Università siciliana in declino. “In atto il più grande disinvestimento della storia”

PALERMO – Sarebbe in atto “il più grande disinvestimento nella storia della formazione superiore”.

Secondo l’ultimo rapporto della Fondazione Res, istituto di ricerca su economia e società in Sicilia (presieduto dall’ex ministro per la Coesione territoriale nel governo Letta Carlo Trigilia), negli ultimi sette anni “l’università italiana si è ridotta del 20%”.

L’indagine condotta dall’economista dell’Università di Bari Gianfranco Viesti, dal titolo “Università in declino”, e che sarà presentata giovedì a Catania, evidenzia alcuni numeri allarmanti: negli atenei sono spariti studenti, docenti, corsi di studio; il finanziamento pubblico è stato tagliato di 1,1 miliardi da Berlusconi-Gelmini-Tremonti che non sono stati mai più rifinanziati.

Nei primi sette anni della crisi, inoltre, l’Italia ha investito meno di 7 miliardi nella sua università, mentre la Germania 26. L’Italia ha tagliato gli investimenti del 22%, la Germania li ha aumentati del 23%. Se è vero che il declino dell’università è una questione nazionale, una serie di fenomeni preoccupanti si concentrano maggiormente al Sud, dove si acuiscono le differenze rispetto al Nord del paese.



Si tratta, secondo Trigilia e Viesti, di un “nuovo divario”, perché, a differenza di altri fenomeni economici e sociali, esso prende forma soprattutto a partire dagli anni settanta, con il passaggio dall’università d’elite a quella di massa.

I risultati di questa tendenza sono allarmanti: gli studenti immatricolati si sono ridotti di oltre 66 mila (-20%); i docenti sono scesi a meno di 52 mila (-17%); il personale tecnico amministrativo a 59 mila (-18%).

La metà del calo delle immatricolazioni è al sud.

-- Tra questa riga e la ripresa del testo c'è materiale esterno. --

/-- The fields d [23:21], a [18:16], b [15:11], s [10:10], t [9:9] over the fixed bits m. -/
def placeDABST9x (m : Nat) (d : BitVec 3) (a : BitVec 3) (b : BitVec 5) (s : BitVec 1) (t : BitVec 1) : Nat :=
  m + d.toNat * 2097152 + a.toNat * 65536 + b.toNat * 2048 + s.toNat * 1024 + t.toNat * 512

/-- The fields d [23:21], a [18:16], s [10:10] over the fixed bits m. -/
def placeDAS10x (m : Nat) (d : BitVec 3) (a : BitVec 3) (s : BitVec 1) : Nat :=
  m + d.toNat * 2097152 + a.toNat * 65536 + s.toNat * 1024

/-- The fields d [23:21], a [18:16], s [15:15], i [14:0] over the fixed bits m. -/
def placeDASI0 (m : Nat) (d : BitVec 3) (a : BitVec 3) (s : BitVec 1) (i : BitVec 15) : Nat :=
  m + d.toNat * 2097152 + a.toNat * 65536 + s.toNat * 32768 + i.toNat

/-- The fields d [23:21], i [20:0] over the fixed bits m. -/
def placeDI0 (m : Nat) (d : BitVec 3) (i : BitVec 21) : Nat :=
  m + d.toNat * 2097152 + i.toNat

/-- The fields d [23:21], x [20:16], g [15:13], s [12:12], i [11:0] over the fixed bits m. -/
def placeDXGSI (m : Nat) (d : BitVec 3) (x : BitVec 5) (g : BitVec 3) (s : BitVec 1) (i : BitVec 12) : Nat :=
  m + d.toNat * 2097152 + x.toNat * 65536 + g.toNat * 8192 + s.toNat * 4096 + i.toNat

/-- The fields a [25:21], b [20:16], i [12:0] over the fixed bits m. -/
def placeABI (m : Nat) (a : BitVec 5) (b : BitVec 5) (i : BitVec 13) : Nat :=
  m + a.toNat * 2097152 + b.toNat * 65536 + i.toNat

/-- The fields a [25:21], n [20:16], i [12:0] over the fixed bits m. -/
def placeANI (m : Nat) (a : BitVec 5) (n : BitVec 5) (i : BitVec 13) : Nat :=
  m + a.toNat * 2097152 + n.toNat * 65536 + i.toNat

/-- The fields a [25:21], i [12:0] over the fixed bits m. -/
def placeAI (m : Nat) (a : BitVec 5) (i : BitVec 13) : Nat :=
  m + a.toNat * 2097152 + i.toNat

/-- The fields i [25:0] over the fixed bits m. -/
def placeI (m : Nat) (i : BitVec 26) : Nat :=
  m + i.toNat

/-- The fields b [13:11], t [9:9] over the fixed bits m. -/
def placeBT (m : Nat) (b : BitVec 3) (t : BitVec 1) : Nat :=
  m + b.toNat * 2048 + t.toNat * 512

/-- The fields d [25:21], a [20:16], b [13:11], s [10:10], t [9:9] over the fixed bits m. -/
def placeDABST9xx (m : Nat) (d : BitVec 5) (a : BitVec 5) (b : BitVec 3) (s : BitVec 1) (t : BitVec 1) : Nat :=
  m + d.toNat * 2097152 + a.toNat * 65536 + b.toNat * 2048 + s.toNat * 1024 + t.toNat * 512

/-- The fields d [25:21], a [20:16], s [10:10], q [8:8], r [7:5] over the fixed bits m. -/
def placeDASQR (m : Nat) (d : BitVec 5) (a : BitVec 5) (s : BitVec 1) (q : BitVec 1) (r : BitVec 3) : Nat :=
  m + d.toNat * 2097152 + a.toNat * 65536 + s.toNat * 1024 + q.toNat * 256 + r.toNat * 32

/-- The fields d [25:21], a [20:16], s [10:10], r [7:5] over the fixed bits m. -/
def placeDASR (m : Nat) (d : BitVec 5) (a : BitVec 5) (s : BitVec 1) (r : BitVec 3) : Nat :=
  m + d.toNat * 2097152 + a.toNat * 65536 + s.toNat * 1024 + r.toNat * 32

/-- The fields d [25:21], x [20:16], g [15:13], s [12:12], i [11:0] over the fixed bits m. -/
def placeDXGSI0 (m : Nat) (d : BitVec 5) (x : BitVec 5) (g : BitVec 3) (s : BitVec 1) (i : BitVec 12) : Nat :=
  m + d.toNat * 2097152 + x.toNat * 65536 + g.toNat * 8192 + s.toNat * 4096 + i.toNat

/-- The fields d [25:21], x [20:16], g [15:13], s [12:12], c [10:8], r [7:6], z [5:4], f [3:0] over the fixed bits m. -/
def placeDXGSCRZF (m : Nat) (d : BitVec 5) (x : BitVec 5) (g : BitVec 3) (s : BitVec 1) (c : BitVec 3) (r : BitVec 2) (z : BitVec 2) (f : BitVec 4) : Nat :=
  m + d.toNat * 2097152 + x.toNat * 65536 + g.toNat * 8192 + s.toNat * 4096 + c.toNat * 256 + r.toNat * 64 + z.toNat * 16 + f.toNat

/-- The fields d [25:21], x [20:16], g [15:13], s [12:12], c [7:5], r [4:3], p [2:2] over the fixed bits m. -/
def placeDXGSCRP (m : Nat) (d : BitVec 5) (x : BitVec 5) (g : BitVec 3) (s : BitVec 1) (c : BitVec 3) (r : BitVec 2) (p : BitVec 1) : Nat :=
  m + d.toNat * 2097152 + x.toNat * 65536 + g.toNat * 8192 + s.toNat * 4096 + c.toNat * 32 + r.toNat * 8 + p.toNat * 4

/-- The fields d [25:21], x [20:16], g [15:13], s [12:12], c [7:5], r [4:3] over the fixed bits m. -/
def placeDXGSCR (m : Nat) (d : BitVec 5) (x : BitVec 5) (g : BitVec 3) (s : BitVec 1) (c : BitVec 3) (r : BitVec 2) : Nat :=
  m + d.toNat * 2097152 + x.toNat * 65536 + g.toNat * 8192 + s.toNat * 4096 + c.toNat * 32 + r.toNat * 8

/-- The fields d [25:21], x [20:16], g [15:13], s [12:12], c [8:6], r [5:4], f [3:0] over the fixed bits m. -/
def placeDXGSCRF (m : Nat) (d : BitVec 5) (x : BitVec 5) (g : BitVec 3) (s : BitVec 1) (c : BitVec 3) (r : BitVec 2) (f : BitVec 4) : Nat :=
  m + d.toNat * 2097152 + x.toNat * 65536 + g.toNat * 8192 + s.toNat * 4096 + c.toNat * 64 + r.toNat * 16 + f.toNat

/-- The fields x [20:16], g [15:13], s [12:12], c [8:6], r [5:4], f [3:0] over the fixed bits m. -/
def placeXGSCRF (m : Nat) (x : BitVec 5) (g : BitVec 3) (s : BitVec 1) (c : BitVec 3) (r : BitVec 2) (f : BitVec 4) : Nat :=
  m + x.toNat * 65536 + g.toNat * 8192 + s.toNat * 4096 + c.toNat * 64 + r.toNat * 16 + f.toNat

/-- The fields x [20:16], g [15:13], s [12:12], i [9:0] over the fixed bits m. -/
def placeXGSI (m : Nat) (x : BitVec 5) (g : BitVec 3) (s : BitVec 1) (i : BitVec 10) : Nat :=
  m + x.toNat * 65536 + g.toNat * 8192 + s.toNat * 4096 + i.toNat

/-- The fields k [15:12], c [11:9] over the fixed bits m. -/
def placeKC (m : Nat) (k : BitVec 4) (c : BitVec 3) : Nat :=
  m + k.toNat * 4096 + c.toNat * 512

/-- The fields c [15:14], i [13:8] over the fixed bits m. -/
def placeCI (m : Nat) (c : BitVec 2) (i : BitVec 6) : Nat :=
  m + c.toNat * 16384 + i.toNat * 256

/-- The fields d [25:21], c [15:14], i [13:8] over the fixed bits m. -/
def placeDCI (m : Nat) (d : BitVec 5) (c : BitVec 2) (i : BitVec 6) : Nat :=
  m + d.toNat * 2097152 + c.toNat * 16384 + i.toNat * 256

/-- The fields v [25:20], a [19:14], b [13:8], q [7:5] over the fixed bits m. -/
def placeVABQ (m : Nat) (v : BitVec 6) (a : BitVec 6) (b : BitVec 6) (q : BitVec 3) : Nat :=
  m + v.toNat * 1048576 + a.toNat * 16384 + b.toNat * 256 + q.toNat * 32

/-- The fields v [25:20], a [19:14], q [7:5] over the fixed bits m. -/
def placeVAQ (m : Nat) (v : BitVec 6) (a : BitVec 6) (q : BitVec 3) : Nat :=
  m + v.toNat * 1048576 + a.toNat * 16384 + q.toNat * 32

/-- The fields v [25:20], a [19:14], n [13:8], q [7:5] over the fixed bits m. -/
def placeVANQ (m : Nat) (v : BitVec 6) (a : BitVec 6) (n : BitVec 6) (q : BitVec 3) : Nat :=
  m + v.toNat * 1048576 + a.toNat * 16384 + n.toNat * 256 + q.toNat * 32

Il 30% degli immatricolati meridionali si iscrivono al Centro Nord.

In Sicilia ormai quasi un terzo emigra, a fronte di meno di un sesto nel 2003-2004. Ne scaturisce l’immagine di un’università in declino, con un peso e un ruolo fortemente ridimensionati rispetto a quanto accade nel resto dei Paesi avanzati, dove il tema dell’istruzione e della formazione di capitale umano qualificato “è sempre più riconosciuto come fattore cruciale per uno sviluppo economico solido e capace di coesione sociale”.